Кроме помощи, которую Маркес получал от Мутиса, он немного зарабатывал на радио Национального университета и в университетском журнале, куда его «сблатовал» всё тот же Мутис. Работа на радио была для нашего героя внове. Он должен был комментировать текущие события, в основном — культурной жизни столицы. Полагая, что сложного в этом ничего нет, в первый день Габриель пришёл в студию неподготовленным, лишь пробежал глазами по дороге в автобусе утреннюю газету. Но когда его усадили перед микрофоном и, проверив готовность, дали команду начинать — звукооператор в наушниках услышал лишь звуки, похожие на лягушачье кваканье, змеиное шипение и оглушительное откашливание: Маркес не смог выдавить из себя ни одного внятного слова. На этом бы и закончилась его карьера радиожурналиста, но он уговорил редактора дать ещё шанс. Выпив воды, вспомнив о том, что сыну Родриго и Мерседес нечего есть, хоть и казённым, деревянным голосом, точно глухонемой, научившийся изъясняться, прокомментировал новости кино, литературы, университетской жизни. И с тех пор стал сотрудничать на радио. Однако так и не научился, как другие, лихо заскакивать в студию, садиться к микрофону и сколь угодно долго нести околесицу. Он заранее писал тексты и старался зачитывать их так, чтобы производить впечатление непринуждённого комментария.

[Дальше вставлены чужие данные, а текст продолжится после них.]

/-- Blanks and tabs after a word mean nothing (log 17). -/
theorem asmWords_word_blanks {m bs : List Char} (hne : m ≠ []) (hm : WordChars m) (h : ∀ c ∈ bs, c = ' ' ∨ c = '\t') :
    asmWords (m ++ bs) = [m] := by
  cases bs with
  | nil => rw [List.append_nil, asmWords_word hne hm]
  | cons d bs =>
    obtain ⟨hd, hbs⟩ := List.forall_mem_cons.1 h
    rw [asmWords_word_append hne hm hd, asmWords_blanks hbs]

/-- Two words with a blank between them. -/
theorem asmWords_pair {m a : List Char} (hm : m ≠ []) (hmc : WordChars m) (ha : a ≠ []) (hac : WordChars a) :
    asmWords (m ++ ' ' :: a) = [m, a] := by
  rw [asmWords_word_append hm hmc (.inl rfl), asmWords_word ha hac]

/-! ### A line by its words -/

/-- The names that are no command's (30_encoding.md R82, R83). -/
def directiveNames : List (List Char) :=
  [['.', 'w', 'o', 'r', 'd'], ['.', 'w', 'i', 'd', 't', 'h'], ['.', 's', 'o', 'u', 'r', 'c', 'e'],
    ['.', 's', 'i', 'n', 'k']]

/-- What a line means depends on its words alone. -/
theorem asmLine_congr {cs ds : List Char} (h : asmWords cs = asmWords ds) : asmLine cs = asmLine ds := by
  rw [asmLine, h, asmLine]

/-- A line of two words, `.source` apart. -/
theorem asmLine_pair {cs m a : List Char} (h : asmWords cs = [m, a]) (hm : m ≠ ['.', 's', 'o', 'u', 'r', 'c', 'e']) :
    asmLine cs = asmPair m a := by
  simp [asmLine, h, hm]

/-- A line that is one of the names of DEC. -/
theorem asmLine_dec {cs m : List Char} (h : asmWords cs = [m]) (hm : asmIsDec m = true) :
    asmLine cs = .ok (.command ⟨0x02#8, false, 0⟩) := by
  simp [asmLine, h, hm]

/-- `m` is a name of ENC (`enc = true`) or of DEC, one word and no directive's name. -/
structure CommandName (m : List Char) (enc : Bool) : Prop where
  ne_nil : m ≠ []
  chars : WordChars m
  isEnc : asmIsEnc m = enc
  isDec : asmIsDec m = !enc
  not_directive : m ∉ directiveNames

theorem commandName_of_encNames : ∀ m ∈ encNames, CommandName m true := by
  intro m hm
  simp only [encNames, List.mem_cons, List.not_mem_nil, or_false] at hm
  rcases hm with rfl | rfl | rfl <;> exact ⟨by simp, by simp [WordChars], rfl, rfl, by simp [directiveNames]⟩

theorem commandName_of_decNames : ∀ m ∈ decNames, CommandName m false := by
  intro m hm
  simp only [decNames, List.mem_cons, List.not_mem_nil, or_false] at hm
  rcases hm with rfl | rfl | rfl <;> exact ⟨by simp, by simp [WordChars], rfl, rfl, by simp [directiveNames]⟩

theorem CommandName.ne_source {m : List Char} {enc : Bool} (h : CommandName m enc) :
    m ≠ ['.', 's', 'o', 'u', 'r', 'c', 'e'] := by
  rintro rfl
  exact h.not_directive (by simp [directiveNames])

/-- Two names of one command mean the same before the same text: alone, with one word, and with more. -/
theorem asmLine_same_command {m m' : List Char} {enc : Bool} (h : CommandName m enc) (h' : CommandName m' enc)
    (cs : List Char) : asmLine (m ++ ' ' :: cs) = asmLine (m' ++ ' ' :: cs) := by
  have hwords := asmWords_word_append h.ne_nil h.chars (.inl rfl) cs
  have hwords' := asmWords_word_append h'.ne_nil h'.chars (.inl rfl) cs
  obtain ⟨-, -, henc, hdec, hdir⟩ := h
  obtain ⟨-, -, henc', hdec', hdir'⟩ := h'
  simp only [directiveNames, List.mem_cons, List.not_mem_nil, or_false, not_or] at hdir hdir'
  obtain ⟨hword, hwidth, hsource, hsink⟩ := hdir
  obtain ⟨hword', hwidth', hsource', hsink'⟩ := hdir'
  rcases hps : asmWords cs with _ | ⟨a, _ | ⟨b, ps⟩⟩ <;> rw [hps] at hwords hwords'
  · simp [asmLine, hwords, hwords', hdec, hdec', hsink, hsink']
  · rw [asmLine_pair hwords hsource, asmLine_pair hwords' hsource']
    simp [asmPair, henc, henc', hword, hword', hwidth, hwidth']
  · simp [asmLine, hwords, hwords', hsource, hsource']

/-- ENC with an integer (30_encoding.md R82). -/
theorem asmPair_enc {m a : List Char} {vsign : Bool} {vmag : Nat} (hm : asmIsEnc m = true)
    (ha : asmInt a = some (vsign, vmag)) : asmPair m a = .ok (.command ⟨0x01#8, vsign, vmag⟩) := by
  simp [asmPair, hm, ha]

/-- `.word` with a byte (30_encoding.md R82). -/
theorem asmPair_word {a : List Char} {b : Byte} (ha : asmByte a = some b) :
    asmPair ['.', 'w', 'o', 'r', 'd'] a = .ok (.command ⟨b, false, 0⟩) := by
  simp [asmPair, asmIsEnc, ha]

/-! ### Numbers -/

/-- A digit character is the digit, in both bases of `<int>` (30_encoding.md R82). -/
theorem asmDigit_dec : ∀ d : Fin 10, asmDigit 10 (Nat.digitChar d.val) = some d.val := by
  decide

theorem asmDigit_hex : ∀ d : Fin 16, asmDigit 16 (Nat.digitChar d.val) = some d.val := by
  decide

theorem asmDigit_hex_upper : ∀ d : Fin 16, asmDigit 16 (Nat.digitChar d.val).toUpper = some d.val := by
  decide

/-- A digit's character is part of a word. -/
theorem ne_of_asmDigit {base d : Nat} {c : Char} (h : asmDigit base c = some d) : c ≠ ' ' ∧ c ≠ '\t' ∧ c ≠ ';' := by
  refine ⟨?_, ?_, ?_⟩ <;> rintro rfl <;> simp [asmDigit] at h

/-- Characters that are each one digit spell the digits' value after what was read before. -/
theorem asmDigits_map {base : Nat} {f : Fin base → Char} (hf : ∀ d, asmDigit base (f d) = some d.val) (acc : Nat)
    (ds : List (Fin base)) : asmDigits base acc (ds.map f) = some (ds.foldl (fun a d => a * base + d.val) acc) := by
  induction ds generalizing acc with
  | nil => rfl
  | cons d ds ih => simp [asmDigits, hf, ih]

/-- A number whose second character is no `x` is decimal. -/
theorem asmNat_of_ne {c : Char} {cs : List Char} (h : ∀ cs', cs ≠ 'x' :: cs') :
    asmNat (c :: cs) = asmDigits 10 0 (c :: cs) := by
  rw [asmNat]
  rintro d ds - rfl
  exact h _ rfl

/-- One or more decimal digits. -/
theorem asmNat_dec {ds : List (Fin 10)} (hne : ds ≠ []) : asmNat (digitChars ds) = some (digitsValue ds) := by
  obtain ⟨d, ds, rfl⟩ := List.exists_cons_of_ne_nil hne
  refine (asmNat_of_ne fun cs h => ?_).trans (asmDigits_map asmDigit_dec 0 (d :: ds))
  have hx : ∀ e : Fin 10, Nat.digitChar e.val ≠ 'x' := by decide
  cases ds with
  | nil => cases h
  | cons e ds => exact hx e (List.cons.inj h).1

/-- Digits in capitals. -/
theorem map_toUpper_digitChars (ds : List (Fin 16)) :
    (digitChars ds).map Char.toUpper = ds.map fun d => (Nat.digitChar d.val).toUpper :=
  List.map_map

section
variable {f : Fin 16 → Char} (hf : ∀ d, asmDigit 16 (f d) = some d.val)
include hf

/-- `0x` and one or more hex digits, in whichever letter case `f` writes them. -/
theorem asmNat_hex {ds : List (Fin 16)} (hne : ds ≠ []) :
    asmNat ('0' :: 'x' :: ds.map f) = some (digitsValue ds) := by
  obtain ⟨d, ds, rfl⟩ := List.exists_cons_of_ne_nil hne
  exact asmDigits_map hf 0 (d :: ds)

theorem wordChars_hex (ds : List (Fin 16)) : WordChars ('0' :: 'x' :: ds.map f) := by
  intro c hc
  rcases List.mem_cons.1 hc with rfl | hc
  · decide
  rcases List.mem_cons.1 hc with rfl | hc
  · decide
  obtain ⟨d, -, rfl⟩ := List.mem_map.1 hc
  exact ne_of_asmDigit (hf d)

/-- Two hex digits are a byte. -/
theorem asmByte_hex (h l : Fin 16) :
    asmByte ('0' :: 'x' :: [h, l].map f) = some (BitVec.ofNat 8 (h.val * 16 + l.val)) := by
  have hnat : asmNat ('0' :: 'x' :: [h, l].map f) = some (h.val * 16 + l.val) := by
    simpa [digitsValue] using asmNat_hex hf (ds := [h, l]) (by simp)
  have hlt : h.val * 16 + l.val < 256 := by omega
  simp only [asmByte, hnat, if_pos hlt]

/-- `.word 0xNN` (30_encoding.md R82). -/
theorem asmLine_word_hex (h l : Fin 16) :
    asmLine (['.', 'w', 'o', 'r', 'd'] ++ ' ' :: '0' :: 'x' :: [h, l].map f) =
      .ok (.command ⟨BitVec.ofNat 8 (h.val * 16 + l.val), false, 0⟩) := by
  have hwords := asmWords_pair (m := ['.', 'w', 'o', 'r', 'd']) (by simp) (by simp [WordChars]) (by simp)
    (wordChars_hex hf [h, l])
  rw [asmLine_pair hwords (by decide), asmPair_word (asmByte_hex hf h l)]

end

/-- An integer without `-` before it. -/
theorem asmInt_of_ne {c : Char} (h : c ≠ '-') (cs : List Char) :
    asmInt (c :: cs) = (asmNat (c :: cs)).map fun n => (false, n) := by
  rw [asmInt]
  rintro ds hcs
  exact h (List.cons.inj hcs).1

/-- An integer with `-` before it. -/
theorem asmInt_neg (cs : List Char) : asmInt ('-' :: cs) = (asmNat cs).map fun n => (true, n) := rfl

/-- One or more decimal digits without `-` before them. -/
theorem asmInt_dec {ds : List (Fin 10)} (hne : ds ≠ []) : asmInt (digitChars ds) = some (false, digitsValue ds) := by
  have hsign : ∀ d : Fin 10, Nat.digitChar d.val ≠ '-' := by decide
  have hnat := asmNat_dec hne
  obtain ⟨d, ds, rfl⟩ := List.exists_cons_of_ne_nil hne
  exact (asmInt_of_ne (hsign d) _).trans (congrArg _ hnat)

/-! ### A program's lines -/

/-- A program with one command line more. -/
theorem assemble_append_command {s t : State} {lines : List (List Char)} {l : List Char} {c : Command}
    (h : assemble s lines = .ok t) (hl : asmLine l = .ok (.command c)) :
    assemble s (lines ++ [l]) = .ok { t with cmds := t.cmds ++ [c] } := by
  induction lines generalizing s with
  | nil =>
    cases h
    simp [assemble, hl, AsmLine.apply]
  | cons k lines ih =>
    cases hk : asmLine k with
    | error e => simp [assemble, hk] at h
    | ok a =>
      simp only [assemble, hk] at h
      simpa only [List.cons_append, assemble, hk] using ih h

end Sys2Proof.Machine
end

section
/-! The statements of 30_encoding.md about the assembler (R82). -/

namespace Sys2Proof.Proofs

open Sys2Proof.Machine Sys2Proof.Claims

/-- Settles O58, by the words of each line and the names that start it. -/
theorem commentsAndAliasesChangeNothing : Obligations.CommentsAndAliasesChangeNothing := by
  refine ⟨fun cs ds => asmLine_congr (asmWords_comment cs ds), ?_, ?_, ?_, ?_, ?_⟩
  · intro m hm a vsign vmag hac ha
    have hname := commandName_of_encNames m hm
    have hane : a ≠ [] := by rintro rfl; cases ha
    rw [asmLine_pair (asmWords_pair hname.ne_nil hname.chars hane hac) hname.ne_source, asmPair_enc hname.isEnc ha]
  · intro m hm bs hbs
    have hname := commandName_of_decNames m hm
    exact asmLine_dec (asmWords_word_blanks hname.ne_nil hname.chars hbs) hname.isDec
  · intro h l ds hds
    rcases List.mem_pair.1 hds with rfl | rfl
    · exact asmLine_word_hex asmDigit_hex h l
    · exact asmLine_word_hex asmDigit_hex_upper h l
  · intro m hm cs
    exact asmLine_same_command (commandName_of_encNames m hm) (commandName_of_encNames _ (List.mem_cons_self ..)) cs
  · intro m hm cs
    exact asmLine_same_command (commandName_of_decNames m hm) (commandName_of_decNames _ (List.mem_cons_self ..)) cs

/-- Settles O59, by induction on the digits and on the lines. -/
theorem integersAndLinesAreRead : Obligations.IntegersAndLinesAreRead := by
  refine ⟨fun ds hne => ⟨asmInt_dec hne, ?_⟩, fun ds hne => ⟨?_, ?_, ?_⟩, fun s t lines l c => assemble_append_command⟩
  · rw [asmInt_neg, asmNat_dec hne, Option.map_some]
  · rw [asmInt_of_ne (by decide), digitChars, asmNat_hex asmDigit_hex hne, Option.map_some]
  · rw [asmInt_neg, digitChars, asmNat_hex asmDigit_hex hne, Option.map_some]
  · rw [asmInt_of_ne (by decide), map_toUpper_digitChars, asmNat_hex asmDigit_hex_upper hne, Option.map_some]

end Sys2Proof.Proofs
end

section
/-! SCAN by the number that its payload spells (40_decoder.md R100 to R102), and ACCUM in a sequence, unbounded and in W
bits with a sticky bit (R105). -/

namespace Sys2Proof.Machine

/-! ### SCAN -/

/-- The scan of the low `n` bits finds the payload's highest bit, if that bit is one of them (40_decoder.md R101). -/
theorem scanBelow_of_range {p : Payload} {k : Nat} (hlo : 2 ^ k ≤ p.toNat) (hhi : p.toNat < 2 ^ (k + 1)) :
    ∀ {n : Nat}, k < n → scanBelow p n = some k := by
  intro n
  induction n with
  | zero => intro hk; exact absurd hk (Nat.not_lt_zero k)
  | succ n ih =>
    intro hk
    rw [scanBelow]
    rcases (Nat.le_of_lt_succ hk).eq_or_lt with rfl | hk
    · exact if_pos (Nat.testBit_of_two_pow_le_and_two_pow_add_one_gt hlo hhi)
    · have hclear : p.getLsbD n = false :=
        Nat.testBit_lt_two_pow (hhi.trans_le (Nat.pow_le_pow_right (by decide) hk))
      rw [hclear, if_neg Bool.false_ne_true]
      exact ih hk
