/-- SIZE of format M (R43); 111 is reserved. -/
inductive Size where
  | b8 | b16 | b32 | b64 | b64x2 | b64x4 | tile
deriving DecidableEq, Repr

/-- ORD of format M (R43). -/
inductive Ord where
  | relaxed | acquire | release | acqRel
deriving DecidableEq, Repr

/-- SCOPE of format M (R43, R172); 6 and 7 are reserved. -/
inductive Scope where
  | thread | wave | workgroup | gang | device | system
deriving DecidableEq, Repr

/-- Format A (R43): three sources, type, modifiers, guard. -/
structure OpA where
  h   : Hdr
  d   : BitVec 8
  sa  : Src
  sb  : Src
  sc  : Src
  ty  : Ty
  mod : BitVec 4
  g   : Guard
deriving DecidableEq, Repr

/-- Format I (R43): one source and a signed 27-bit immediate. -/
structure OpI where
  h   : Hdr
  d   : BitVec 8
  sa  : Src
  imm : BitVec 27
  g   : Guard
deriving DecidableEq, Repr

/-- Format L (R43): a destination and the 64-bit literal of word 1. -/
structure OpL where
  h   : Hdr
  d   : BitVec 8
  lit : Word
  g   : Guard
deriving DecidableEq, Repr

/-- Format M (R43): a memory instruction. In atomics `off` holds the operation in its high four bits. -/
structure OpM where
  h     : Hdr
  d     : BitVec 8
  sa    : Src
  sb    : Src
  off   : BitVec 10
  size  : Size
  ord   : Ord
  scope : Scope
  g     : Guard
deriving DecidableEq, Repr

/-- Format C (R43): control, with a signed offset in instruction words. -/
structure OpC where
  h   : Hdr
  d   : BitVec 8
  sa  : Src
  tgt : BitVec 27
  g   : Guard
deriving DecidableEq, Repr

/-- Format X (R43): word 0 is format A and word 1 an extension that each instruction defines. -/
structure OpX where
  a  : OpA
  w1 : Word
deriving DecidableEq, Repr

/-- CVT and CVTI: format A whose SB field holds PART and TO in place of a source (R127). EF is the constructor. -/
structure OpCvt where
  h    : Hdr
  d    : BitVec 8
  sa   : Src
  part : BitVec 3
  dst  : Ty
  sc   : Src
  ty   : Ty
  mod  : BitVec 4
  g    : Guard
deriving DecidableEq, Repr

/-- CLOG: two condition registers, a destination and a truth table (R117). -/
structure OpClog where
  h  : Hdr
  d  : BitVec 2
  ca : BitVec 2
  cb : BitVec 2
  tt : BitVec 4
  g  : Guard
deriving DecidableEq, Repr

/-- The kinds of access that a fabric node makes through an inbound window (R433, R444). -/
inductive FabricKind where
  | read
  | write
  /-- an atomic with the operation code of R197; `compare` carries an ATOMC's comparand -/
  | atomic (op : BitVec 4)
  | compareSwap (compare : Word)
deriving DecidableEq, Repr

/-- A fabric access that reaches a partition endpoint of this S9 (R433, R444). -/
structure FabricReq where
  endpoint : Nat
  source   : Nat
  naddr    : Nat
  kind     : FabricKind
  size     : Nat
  data     : List Byte
deriving DecidableEq, Repr

/-- A journal record flit that reaches a partition endpoint of this S9 (R405). -/
structure JournalFlit where
  endpoint : Nat
  source   : Nat
  naddr    : Nat
  record   : List Byte
deriving DecidableEq, Repr
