-- ==== Sys2Proof/Decode.lean ====
section
/-!
DEFINITION. The decoder and the encoder of the SN3 instruction words (spec/03 R39-R54). Decoding is total: it
answers an instruction whose fields obey their rules, or an error that names the field.
-/

namespace Sys2Proof

/-- Why a word is no instruction. Each is cause 0x01 when the word is decoded for execution (R44, R45, R48, R50,
R53); `short` says that the bytes given end inside the instruction. -/
inductive DecodeError where
  | reservedOpcode | source | type | guard | size | scope | unusedField | illFormed | short
deriving DecidableEq, Repr

/-! Fields -/

/-- A 9-bit source encoding (R45). -/
def encSrc : Src → BitVec 9
  | .reg r => 0#1 ++ r
  | .const c => 0b100#3 ++ c
  | .pop q => 0b101000#6 ++ q
  | .peek q => 0b101001#6 ++ q
  | .lane => 0x180#9
  | .tid => 0x181#9
  | .wave => 0x182#9
  | .elem => 0x183#9

def decSrc (b : BitVec 9) : Except DecodeError Src :=
  if b.extractLsb' 8 1 = 0#1 then .ok (.reg (b.extractLsb' 0 8))
  else if b.extractLsb' 6 3 = 0b100#3 then .ok (.const (b.extractLsb' 0 6))
  else if b.extractLsb' 3 6 = 0b101000#6 then .ok (.pop (b.extractLsb' 0 3))
  else if b.extractLsb' 3 6 = 0b101001#6 then .ok (.peek (b.extractLsb' 0 3))
  else if b = 0x180#9 then .ok .lane
  else if b = 0x181#9 then .ok .tid
  else if b = 0x182#9 then .ok .wave
  else if b = 0x183#9 then .ok .elem
  else .error .source

/-- GUARD (R50). -/
def encGuard : Guard → BitVec 4
  | .always => 0#4
  | .cond neg c => 1#1 ++ BitVec.ofBool neg ++ c

def decGuard (b : BitVec 4) : Except DecodeError Guard :=
  if b = 0#4 then .ok .always
  else if b.getLsbD 3 then .ok (.cond (b.getLsbD 2) (b.extractLsb' 0 2))
  else .error .guard

/-- The types in code order (R48). -/
def tyCodes : List Ty :=
  [.i64, .n64, .i32x2, .n32x2, .i16x4, .n16x4, .i8x8, .n8x8, .f64, .f32x2, .f16x4, .bf16x4, .f19x2,
   .e5m2x8, .e4m3x8, .e3m4x8, .e3m2x8, .e2m3x8, .e2m1x16, .i4x16, .n4x16, .t2x32, .b1x64, .vq2x4, .x16x4, .x32x2]

def encTy (t : Ty) : BitVec 5 := BitVec.ofNat 5 (tyCodes.findIdx (· == t))

def decTy (b : BitVec 5) : Except DecodeError Ty :=
  match tyCodes[b.toNat]? with
  | some t => .ok t
  | none => .error .type

def encSize : Size → BitVec 3
  | .b8 => 0 | .b16 => 1 | .b32 => 2 | .b64 => 3 | .b64x2 => 4 | .b64x4 => 5 | .tile => 6

def decSize (b : BitVec 3) : Except DecodeError Size :=
  match [Size.b8, .b16, .b32, .b64, .b64x2, .b64x4, .tile][b.toNat]? with
  | some t => .ok t
  | none => .error .size

def encOrd : Ord → BitVec 2
  | .relaxed => 0 | .acquire => 1 | .release => 2 | .acqRel => 3

def decOrd (b : BitVec 2) : Ord :=
  if b = 0#2 then .relaxed else if b = 1#2 then .acquire else if b = 2#2 then .release else .acqRel

def encScope : Scope → BitVec 3
  | .thread => 0 | .wave => 1 | .workgroup => 2 | .gang => 3 | .device => 4 | .system => 5

def decScope (b : BitVec 3) : Except DecodeError Scope :=
  match [Scope.thread, .wave, .workgroup, .gang, .device, .system][b.toNat]? with
  | some t => .ok t
  | none => .error .scope

/-! Formats (R41, R43) -/

/-- The header: STALL, RATE, Y, OPC (R41). -/
def packHdr (opc : BitVec 8) (h : Hdr) : BitVec 16 := h.stall ++ h.rate ++ BitVec.ofBool h.y ++ opc

def decHdr (w : Word) : Hdr :=
  { stall := w.extractLsb' 60 4, rate := w.extractLsb' 57 3, y := w.getLsbD 56 }

/-- OPC of a word 0. -/
def opcOf (w : Word) : BitVec 8 := w.extractLsb' 48 8

def packA (opc : BitVec 8) (o : OpA) : Word :=
  packHdr opc o.h ++ (o.d ++ encSrc o.sa ++ encSrc o.sb ++ encSrc o.sc ++ encTy o.ty ++ o.mod ++ encGuard o.g)

def decA (w : Word) : Except DecodeError OpA := do
  let sa ← decSrc (w.extractLsb' 31 9)
  let sb ← decSrc (w.extractLsb' 22 9)
  let sc ← decSrc (w.extractLsb' 13 9)
  let ty ← decTy (w.extractLsb' 8 5)
  let g ← decGuard (w.extractLsb' 0 4)
  .ok { h := decHdr w, d := w.extractLsb' 40 8, sa, sb, sc, ty, mod := w.extractLsb' 4 4, g }

def packI (opc : BitVec 8) (o : OpI) : Word :=
  packHdr opc o.h ++ (o.d ++ encSrc o.sa ++ o.imm ++ encGuard o.g)

def decI (w : Word) : Except DecodeError OpI := do
  let sa ← decSrc (w.extractLsb' 31 9)
  let g ← decGuard (w.extractLsb' 0 4)
  .ok { h := decHdr w, d := w.extractLsb' 40 8, sa, imm := w.extractLsb' 4 27, g }

def packL (opc : BitVec 8) (o : OpL) : Word :=
  packHdr opc o.h ++ (o.d ++ 0#36 ++ encGuard o.g)

def decL (w w1 : Word) : Except DecodeError OpL := do
  let g ← decGuard (w.extractLsb' 0 4)
  if w.extractLsb' 4 36 = 0#36 then .ok { h := decHdr w, d := w.extractLsb' 40 8, lit := w1, g }
  else .error .unusedField

def packM (opc : BitVec 8) (o : OpM) : Word :=
  packHdr opc o.h ++ (o.d ++ encSrc o.sa ++ encSrc o.sb ++ o.off ++ encSize o.size ++ encOrd o.ord ++
    encScope o.scope ++ encGuard o.g)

Прожить на зарабатываемые гроши было трудно, хотя Мерседес экономила на всём, прежде всего на себе, умудряясь оставаться предметом восхищения для мужчин. Мутис пытался устроить Габо то в одну, то в другую редакцию, но не получалось, пока он не уговорил своего партнёра по бизнесу, мебельного фабриканта, купить пару иллюстрированных журналов и вложить деньги в их «раскрутку», а на должность редактора пригласить «наиболее подходящую кандидатуру». Габриель допытывался у Альваро, что же это за журналы, в которые сватает его друг: о коневодстве, свиноводстве, разведении кроликов, эротические? Ведя тайные сепаратные переговоры с Мерседес, Мутис долго не признавался, но всё же выяснилось, что имеются в виду журналы для женщин с названиями «Семья» и «Это интересно всем». Маркес было заартачился, напомнил о том, что всё-таки писатель, но Мерседес в свою очередь мягко напомнила, что они в долгах и не могут вечно сидеть на шее Альваро. Чертыхаясь, наш герой согласился, но всё же тихим, хрипловатым, упрямым, «дедовским» голосом выдвинул условия: его фамилии не должно значиться в списке редколлегии и ни одной заметки в этих журналах он не подпишет собственным именем.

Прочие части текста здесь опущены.